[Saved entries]
/-! ### Loop control and moves -/

/-- LOOP: lc, ls and le of a level with latency 1; a count of 0 skips the body (R64, R97). -/
def opLoop (x : SylArg) (s : State) : State :=
  let c := s.core x.n
  let k := sylLvl x.body
  let n : Nat := if sylCI x.body then sylCount x.body else (srcA s x).toNat
  let ls := c.pc + BitVec.ofNat 48 c.bundleLen
  let le := c.pc + BitVec.ofNat 48 (sylEnd x.body)
  if c.loopAllowed k ls le then
    let s1 := ((s.result1 x.n (0x60 + k) n).result1 x.n (0x64 + k) ls.toNat).result1 x.n (0x68 + k) le.toNat
    if n = 0 then
      s1.updCore x.n fun c => { c with run := { c.run with skip := some (le + BitVec.ofNat 48 (s.bundleLenAt le.toNat)) } }
    else s1
  else s.fault x evLOOP none

/-- MVFL: a loop register into a g or a register. -/
def opMvfl (x : SylArg) (s : State) : State :=
  let c := s.core x.n
  let a := sylA x.body
  s.result1 x.n (sylD x.body)
    (if a < 0x64 then (c.readLc (a - 0x60)).toNat else if a < 0x68 then (c.readLs (a - 0x64)).toNat
     else (c.readLe (a - 0x68)).toNat)

/-- MVTL: a g or a register into a loop register; LOOP for a non-zero count R64 forbids. -/
def opMvtl (x : SylArg) (s : State) : State :=
  let c := s.core x.n
  let d := sylD x.body
  if d < 0x64 then
    if srcA s x ≠ 0#32 ∧ ¬ c.loopAllowed (d - 0x60) (c.readLs (d - 0x60)) (c.readLe (d - 0x60)) then s.fault x evLOOP none
    else s.result1 x.n d (srcA s x).toNat
  else s.result1 x.n d (srcAddr s x).toNat

/-- VSETVL: min(gA, 128), or min(IMM32, 128) where A names g0 (R99; log entry 10). -/
def opVsetvl (x : SylArg) (s : State) : State :=
  let n := min 128 (if sylA x.body = 0 then (sylImm x.body).toNat else (srcA s x).toNat)
  (s.result1 x.n (sylD x.body) n).result1 x.n 0x6C n

/-- SFBANK: the other table bank; runtime only (R96, R167). -/
def opSfbank (x : SylArg) (s : State) : State :=
  if (s.core x.n).jobMode then s.fault x evILLEGAL none
  else s.result1 x.n (destCsr 0x30) (1 - sfBankOf s x)

end Sys2Proof.Machine
end

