-- ==== Sys2Proof/Machine/Issue.lean ====
section
/-! DEFINITION. Issue of a bundle: what one syllable does, the hold of a bundle, and the next address (R51, R52, R62 to
R65, R80 to R87), and RESUME (R72, R78). -/

namespace Sys2Proof.Machine

open Sys2Proof

/-! ### The save area (Table 3.7) -/

/-- Device address of the save area of context k of core n (R74). -/
def saveArea (n k : Nat) : Nat := n * Config.coreMemBytes + 0x10000 + k * 0x8000

/-- The in-flight descriptor i of the save area at a, with its data record (Table 3.7a). -/
def savedLand (s : State) (a i : Nat) : Land :=
  let w := memNat s.mem 8 (a + 0x300 + 32 * i)
  let slot := bits w 16 8
  let d := a + (if slot = 16 then 0x780 else 0x1800 + slot * 0x80)
  { dest := bits w 0 8, remain := bits w 8 4, value := BitVec.ofNat 1024 (memNat s.mem 128 d),
    mask := BitVec.ofNat 128 (memNat s.mem 16 (a + 0x300 + 32 * i + 8)), sticky := BitVec.ofNat 8 (bits w 24 8),
    kind := bits w 12 4 }

/-- A register file of `count` registers of `size` bytes read from memory at a, from register i on. -/
def loadFile {α : Type} [DecidableEq α] (d : α) (conv : Nat → α) (m : List Host.Cell) (a size : Nat) :
    Nat → Nat → Tbl α → Tbl α
  | 0, _, t => t
  | k + 1, i, t => loadFile d conv m a size k (i + 1) (Tbl.set d t i (conv (memNat m size (a + size * i))))

/-! #### The matrix state of a save area (Table 5.5; log entry 13) -/

/-- 48-bit values that the output-stage entries of a row hold: real and imaginary parts in turn in complex modes. -/
def entryVals (p : Pass) (r : ARow) : List Int :=
  if (modeRow (dMode p.desc)).complex then r.cols.flatMap fun c => [c.1, c.2] else r.cols.map fun c => c.1

/-- The row with the values that its entries hold; a value the list does not give stays. -/
def putEntryVals (p : Pass) (r : ARow) (v : Nat → Option Int) : ARow :=
  let cx := (modeRow (dMode p.desc)).complex
  { r with cols := r.cols.zipIdx.map fun c =>
      if cx then ((v (2 * c.2)).getD c.1.1, (v (2 * c.2 + 1)).getD c.1.2) else ((v c.2).getD c.1.1, c.1.2) }

/-- Address, in the save area at a, of value v of a row whose entries begin at entry e, in group q of G: an entry has 32 values of 48 bits, and the
group owns its own columns of it. None where the row has no such value. -/
def entryAddr (p : Pass) (a g q e v : Nat) : Option Nat :=
  let per := 32 / g
  if v < per * rowEntries p ∧ e + v / per < 80 then some (a + 0x2000 + 192 * (e + v / per) + 6 * (q * per + v % per)) else none

/-- Rows of a pass that hold entries, oldest first. -/
def Pass.entryRows (p : Pass) : List ARow := p.queue ++ p.formed ++ p.part

/-- The pass with the values of its rows read from the save area at a, its entries from entry e on (R72). -/
def loadPass (m : List Host.Cell) (a g q e : Nat) (p : Pass) : Pass :=
  let rd := fun (e0 : Nat) (l : List ARow) => l.zipIdx.map fun r => putEntryVals p r.1 fun v =>
    (entryAddr p a g q (e0 + rowEntries p * r.2) v).map fun b =>
      if (modeRow (dMode p.desc)).float then ((memNat m 4 b : Nat) : Int) else signed 48 (memNat m 6 b)
  { p with queue := rd e p.queue, formed := rd (e + rowEntries p * p.queue.length) p.formed,
           part := rd (e + rowEntries p * (p.queue.length + p.formed.length)) p.part }

/-- The passes of a continuation with the values of their rows read from the save area at a. -/
def loadPasses (m : List Host.Cell) (a g q : Nat) : Nat → List Pass → List Pass
  | _, [] => []
  | e, p :: r => loadPass m a g q e p :: loadPasses m a g q (e + rowEntries p * p.entryRows.length) r

/-- Address in the save area at a of byte i of the tile of group q: the banks lie in physical column order, 512 bytes to a column, its rows one
after another. -/
def bankAddr (a g q b i : Nat) : Nat :=
  let row := b / 128
  let z := row / (16 / g)
  a + 0x6000 + 512 * (q * (16 / g) + i % row / z) + i / row * z + i % row % z

/-- The record of group q of a save area: the context's continuation, if the area still holds its 16 words (log entry 13). -/
def savedMcont (m : List Host.Cell) (a q : Nat) (x : Ctx) : MCont :=
  let y := Tbl.get {} x.mcont q
  if (List.range 16).all fun i => (y.words[i]?).any fun w => w.toNat == memNat m 8 (a + 0x5C00 + 128 * q + 8 * i) then y else {}

/-- A continuation of a context that is now in slot k. -/
def MCont.inSlot (y : MCont) (k : Nat) : MCont :=
  { y with current := y.current.map fun p => { p with slot := k }, queued := y.queued.map fun p => { p with slot := k },
           draining := y.draining.map fun p => { p with slot := k } }

/-- The groups of a core with the continuations of the context of the save area at a put back in slot k: with MATRIX_VALID the rows and the bank from
the save area, otherwise the records of the continuation store, and the bank is what the group still holds (R72, R120, R121). -/
def restoreGroups (m : List Host.Cell) (c : Core) (x : Ctx) (a k : Nat) (valid : Bool) : Tbl Group :=
  let g := c.split
  (List.range 4).foldl (fun gs q =>
    let r := (if valid then savedMcont m a q x else Tbl.get {} x.mcont q).inSlot k
    let l := r.draining ++ r.current.toList
    let l := if valid then loadPasses m a g q 0 l else l
    let y := Tbl.get {} gs q
    let b := match r.current, r.bank with
      | some p, some i => if valid then
          some ⟨i.1, i.2, k, (List.range (folds p.desc g).b).map fun t => memByte m (bankAddr a g q (folds p.desc g).b t)⟩ else y.active
      | _, _ => y.active
    Tbl.set {} gs q { y with
      current := if r.current.isSome then l.getLast? else y.current, queued := r.queued <|> y.queued,
      draining := (if r.current.isSome then l.dropLast else l) ++ y.draining, active := b,
      shadow := if r.current.isSome then none else y.shadow, bandsSwapped := if r.current.isSome then 0 else y.bandsSwapped }) c.groups

/-- The context slot whose save area lies at an address. -/
def areaSlot (n a : Nat) : Nat := (a - n * Config.coreMemBytes - 0x10000) / 0x8000 % 4

/-- A core with the context of the save area at a restored (R72): registers, loop registers (R78), records in flight,
matrix and stream continuations. -/
def restoreCtx (s : State) (n a : Nat) : Core :=
  let c := s.core n
  let k := areaSlot n a
  let x := c.ctx k
  let m := s.mem
  let st := BitVec.ofNat 8 (memNat m 4 (a + 0x28)) ||| x.pendSticky
  let c1 : Core := { c with
    g := Tbl.erase (loadFile 0#32 (BitVec.ofNat 32) m (a + 0x100) 4 32 0 []) 0,
    a := loadFile 0#48 (BitVec.ofNat 48) m (a + 0x180) 8 16 0 [],
    p := loadFile 0#128 (BitVec.ofNat 128) m (a + 0x200) 16 8 0 [],
    v := loadFile 0#1024 (BitVec.ofNat 1024) m (a + 0x800) 128 32 0 [],
    lc := loadFile 0#32 (BitVec.ofNat 32) m (a + 0x280) 4 4 0 [],
    ls := loadFile 0#48 (BitVec.ofNat 48) m (a + 0x290) 8 4 0 [],
    le := loadFile 0#48 (BitVec.ofNat 48) m (a + 0x2B0) 8 4 0 [],
    vl := BitVec.ofNat 8 (memNat m 1 (a + 0x20)), flags := BitVec.ofNat 8 (memNat m 4 (a + 0x24)), sticky := st,
    pc := BitVec.ofNat 48 (memNat m 6 (a + 8)), branched := false, bubble := 0, jobMode := true, cur := k,
    inflight := (List.range (memNat m 1 (a + 4) % 18)).map (savedLand s a), bundle := [], run := {}, held := false,
    heldCycles := 0, groups := restoreGroups m c x a k ((memNat m 2 (a + 2)).testBit 0) }
  c1.setCtx k { x with state := .running, cycle := BitVec.ofNat 64 (memNat m 8 (a + 0x10)), pendSticky := 0#8, mcont := [] }

/-- The job of a context enters a state. -/
def State.jobState (s : State) (j : Nat) (st : JobState) : State :=
  let y := s.job j
  if y.live && y.state != .fenced && y.state != .completed then s.setJob j { y with state := st } else s

/-- RESUME: ILLEGAL in job mode; a save area whose LOOP_SAVED is clear fences its job with cause INTERNAL, one that meets an uncorrectable error
with cause ECC (R72, R75, R78). The restore comes about at the end of the bundle, whose other syllables are of the runtime. -/
def opResume (x : SylArg) (s : State) : State :=
  let c := s.core x.n
  let a := (srcAddr s x).toNat
  let j := (c.ctx (areaSlot x.n a)).job
  if c.jobMode then s.fault x evILLEGAL none
  else s.sylRead x a fun s =>
    if ¬ (memNat s.mem 2 (a + 2)).testBit 2 then s.fenceJob j 0x44 0 0
    else s.updCore x.n fun c => { c with run := { c.run with resume := some a } }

#### About this exercise:
Give back, exactly and with nothing added, the lines from the line containing "if y.live &&" through the final line of the records above, both of them included.

#### Worked solution:
  if y.live && y.state != .fenced && y.state != .completed then s.setJob j { y with state := st } else s

/-- RESUME: ILLEGAL in job mode; a save area whose LOOP_SAVED is clear fences its job with cause INTERNAL, one that meets an uncorrectable error
with cause ECC (R72, R75, R78). The restore comes about at the end of the bundle, whose other syllables are of the runtime. -/
def opResume (x : SylArg) (s : State) : State :=
  let c := s.core x.n
  let a := (srcAddr s x).toNat
  let j := (c.ctx (areaSlot x.n a)).job
  if c.jobMode then s.fault x evILLEGAL none
  else s.sylRead x a fun s =>
    if ¬ (memNat s.mem 2 (a + 2)).testBit 2 then s.fenceJob j 0x44 0 0
    else s.updCore x.n fun c => { c with run := { c.run with resume := some a } }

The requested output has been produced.